TRY IT: Lines to restate from the data below: from the one containing "Bind the source" to the one containing "def ptermPattern (s", both included. Give them again exactly, and only them.

ENTRIES SHOWN:
-- ==== Sys2Proof/Machine/MqDecoder.lean ====
section
/-! DEFINITION. The MQ arithmetic decoder (42_mq_decoder.md): MQ_INIT, MQ_DECODE, MQ_DECODE_RAW, MQ_PTERM. -/

namespace Sys2Proof.Machine

/-- `Chigh`, the 16 bits `C[31:16]` (00_scope.md R8). -/
def MqRegs.chigh (r : MqRegs) : Half := r.c.extractLsb' 16 16

/-- `CX[k]` (10_state.md R32). -/
def State.ctx (s : State) (k : Category) : CxEntry := s.cx[k.val]

/-- Write `CX[k]`: the exchange steps alone do it (43_context_model.md R206). -/
def State.setCtx (s : State) (k : Category) (e : CxEntry) : State := s.setCx (s.cx.set k.val e)

/-- What BYTEIN does to the registers with the byte it fetched (42_mq_decoder.md R155): after a 0xFF a byte above 0x8F
is a marker and leaves `C` alone, another gives 7 bits; else 8 bits. `C` is modulo 2^32 (R153). -/
def MqRegs.takeByte (r : MqRegs) (b : Byte) : MqRegs :=
  if r.b = 0xFF then
    if 0x8F#8 < b then { r with b := b, mf := true, ct := 8 }
    else { r with b := b, c := r.c + 0xFE00 - (b.setWidth 32 <<< 9), ct := 7 }
  else { r with b := b, c := r.c + 0xFF00 - (b.setWidth 32 <<< 8), ct := 8 }

/-- `BYTEIN` (42_mq_decoder.md R155). It ignores whether the byte is a fill byte (R154); once a marker is found nothing
is fetched (R156). -/
def byteIn (s : State) : Act Unit :=
  if s.mq.mf then .done () (s.setMq { s.mq with ct := 8 })
  else (fetchByte s).bind fun bf s1 => .done () (s1.setMq (s1.mq.takeByte bf.1))

/-- `BYTEIN` if `CT` is 0 (42_mq_decoder.md R157). -/
def byteInIfEmpty (s : State) : Act Unit := if s.mq.ct = 0 then byteIn s else .done () s

/-- One doubling of RENORMD (42_mq_decoder.md R157): `A` modulo 2^16, `C` modulo 2^32. -/
def MqRegs.double (r : MqRegs) : MqRegs := { r with a := r.a <<< 1, c := r.c <<< 1, ct := r.ct - 1 }

/-- The do-while loop of RENORMD (42_mq_decoder.md R157), at most `n` rounds. -/
def renormLoop : Nat → State → Act Unit
  | 0, s => .done () s
  | n + 1, s =>
    (byteInIfEmpty s).bind fun _ s1 =>
      if s1.mq.double.a < 0x8000 then renormLoop n (s1.setMq s1.mq.double)
      else .done () (s1.setMq s1.mq.double)

/-- `RENORMD` (42_mq_decoder.md R157). It is entered with `A` from 1 to 0x7FFF, so it ends within 15 rounds (log 13). -/
def renormD (s : State) : Act Unit := renormLoop 16 s

/-- The context entry after an LPS exchange, with the MPS inverted where the row says SWITCH (42_mq_decoder.md R158). -/
def CxEntry.lps (e : CxEntry) : CxEntry :=
  { I := (qe e.I).NLPS, MPS := if (qe e.I).SWITCH then !e.MPS else e.MPS }

/-- The context entry after an MPS exchange (42_mq_decoder.md R158). -/
def CxEntry.mps (e : CxEntry) : CxEntry := { e with I := (qe e.I).NMPS }

/-- MPS exchange (42_mq_decoder.md R158): the decision, and the state with the context adapted. -/
def mpsExchange (k : Category) (s : State) : Bool × State :=
  let e := s.ctx k
  if s.mq.a < (qe e.I).Qe then (!e.MPS, s.setCtx k e.lps) else (e.MPS, s.setCtx k e.mps)

/-- LPS exchange (42_mq_decoder.md R159): `A < Q` is asked of `A` before `A <- Q` (90_conflicts.md C7). -/
def lpsExchange (k : Category) (s : State) : Bool × State :=
  let e := s.ctx k
  let s1 := s.setMq { s.mq with a := (qe e.I).Qe }
  if s.mq.a < (qe e.I).Qe then (e.MPS, s1.setCtx k e.mps) else (!e.MPS, s1.setCtx k e.lps)

/-- `C <- C - (A << 16)`, modulo 2^32 (42_mq_decoder.md R161). -/
def MqRegs.subtractA (r : MqRegs) : MqRegs := { r with c := r.c - (r.a.setWidth 32 <<< 16) }

/-- `DECODE(k)` (42_mq_decoder.md R161). `A - Q` is modulo 2^16 (00_scope.md R8, log 15). The MPS path with `A` still at
0x8000 or above does not renormalise, in state 46 either, as R161's pseudocode has it; R161's corner case says that state
46 always renormalises there (DEDUCED, log 26). -/
def decodeMq (k : Category) (s : State) : Act Bool :=
  let s1 := s.setMq { s.mq with a := s.mq.a - (qe (s.ctx k).I).Qe }
  if s1.mq.chigh < s1.mq.a then
    if 0x8000#16 ≤ s1.mq.a then .done (s1.ctx k).MPS s1
    else (renormD (mpsExchange k s1).2).bind fun _ s2 => .done (mpsExchange k s1).1 s2
  else
    let s2 := s1.setMq s1.mq.subtractA
    (renormD (lpsExchange k s2).2).bind fun _ s3 => .done (lpsExchange k s2).1 s3

/-- `INITDEC` (42_mq_decoder.md R160). The MQ registers have known values again (log 8). -/
def initDec (s : State) : Act Unit :=
  (fetchByte (s.setMq { s.mq with mf := false })).bind fun bf s1 =>
    (byteIn (s1.setMq { s1.mq with b := bf.1, c := (bf.1 ^^^ 0xFF).setWidth 32 <<< 16 })).bind fun _ s2 =>
      .done () ((s2.setMq { s2.mq with c := s2.mq.c <<< 7, ct := s2.mq.ct - 7, a := 0x8000 }).setFree
        { s2.free with mq := false })

/-- Bind the source to SEG_BASE, SEG_LEN for the MQ decoder and initialise it (42_mq_decoder.md R160,
45_block_control.md R308). -/
def bindDecoder (s : State) : Act Unit := initDec (s.bindSource s.csr.segBase s.csr.segLen .mq)

/-- The last part of `PTERM()` (42_mq_decoder.md R163), from `kk <- CT - 1` on: true when the check fails. -/
def ptermPattern (s : State) : Act Bool :=
  let q : Half := 0x8000#16 >>> (s.mq.ct - 1).toNat
  let s1 := s.setMq { s.mq with a := s.mq.a - q }
  if s1.mq.chigh < s1.mq.a then .done true s1
  else (renormD (s1.setMq { s1.mq.subtractA with a := q })).bind fun _ s2 => .done false s2

/-- `PTERM()` (42_mq_decoder.md R163): true when the check fails. -/
def pterm (s : State) : Act Bool :=
  if s.mq.b ≠ 0xFF ∧ s.mq.mf = false then .done true s
  else if s.mq.ct ≠ 0 ∧ s.mq.mf = false then .done true s
  else if s.mq.ct = 1 then .done false s
  else if s.mq.ct = 0 then
    if s.mq.mf = false then
      (fetchByte s).bind fun bf s1 =>
        if bf.1 ≤ 0x8F#8 then .done true (s1.setMq { s1.mq with b := bf.1 })
        else ptermPattern (s1.setMq { s1.mq with b := bf.1, ct := 8 })
    else ptermPattern (s.setMq { s.mq with ct := 8 })
  else ptermPattern s

/-- MQ_INIT (42_mq_decoder.md R160). -/
def execMqInit (s : State) : Host.Outcome State Fault Refusal :=
  runCommand true false bindDecoder s

/-- MQ_DECODE (42_mq_decoder.md R161) on the context CX_SELECT chose. -/
def execMqDecode (s : State) : Host.Outcome State Fault Refusal :=
  runCommand true false (fun s =>
    if s.bound = .mq then (decodeMq s.cxsel s).bind fun d s1 => .done () (s1.setRes (resOfBit d))
    else .raised .notReady s) s

/-- MQ_DECODE_RAW (42_mq_decoder.md R162): one bit of the bit reader in codeword mode. -/
def execMqDecodeRaw (s : State) : Host.Outcome State Fault Refusal :=
  runCommand true false (fun s =>
    if s.bound = .br ∧ s.br.mode = true then (readBit s).bind fun d s1 => .done () (s1.setRes (resOfBit d))
    else .raised .notReady s) s

/-- MQ_PTERM (42_mq_decoder.md R163). -/
def execMqPterm (s : State) : Host.Outcome State Fault Refusal :=
  runCommand true false (fun s =>
    if s.bound = .mq then (pterm s).bind fun d s1 => .done () (s1.setRes (resOfBit d))
    else .raised .notReady s) s

end Sys2Proof.Machine
end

RESPONSE BOX:
/-- Bind the source to SEG_BASE, SEG_LEN for the MQ decoder and initialise it (42_mq_decoder.md R160,
45_block_control.md R308). -/
def bindDecoder (s : State) : Act Unit := initDec (s.bindSource s.csr.segBase s.csr.segLen .mq)

/-- The last part of `PTERM()` (42_mq_decoder.md R163), from `kk <- CT - 1` on: true when the check fails. -/
def ptermPattern (s : State) : Act Bool :=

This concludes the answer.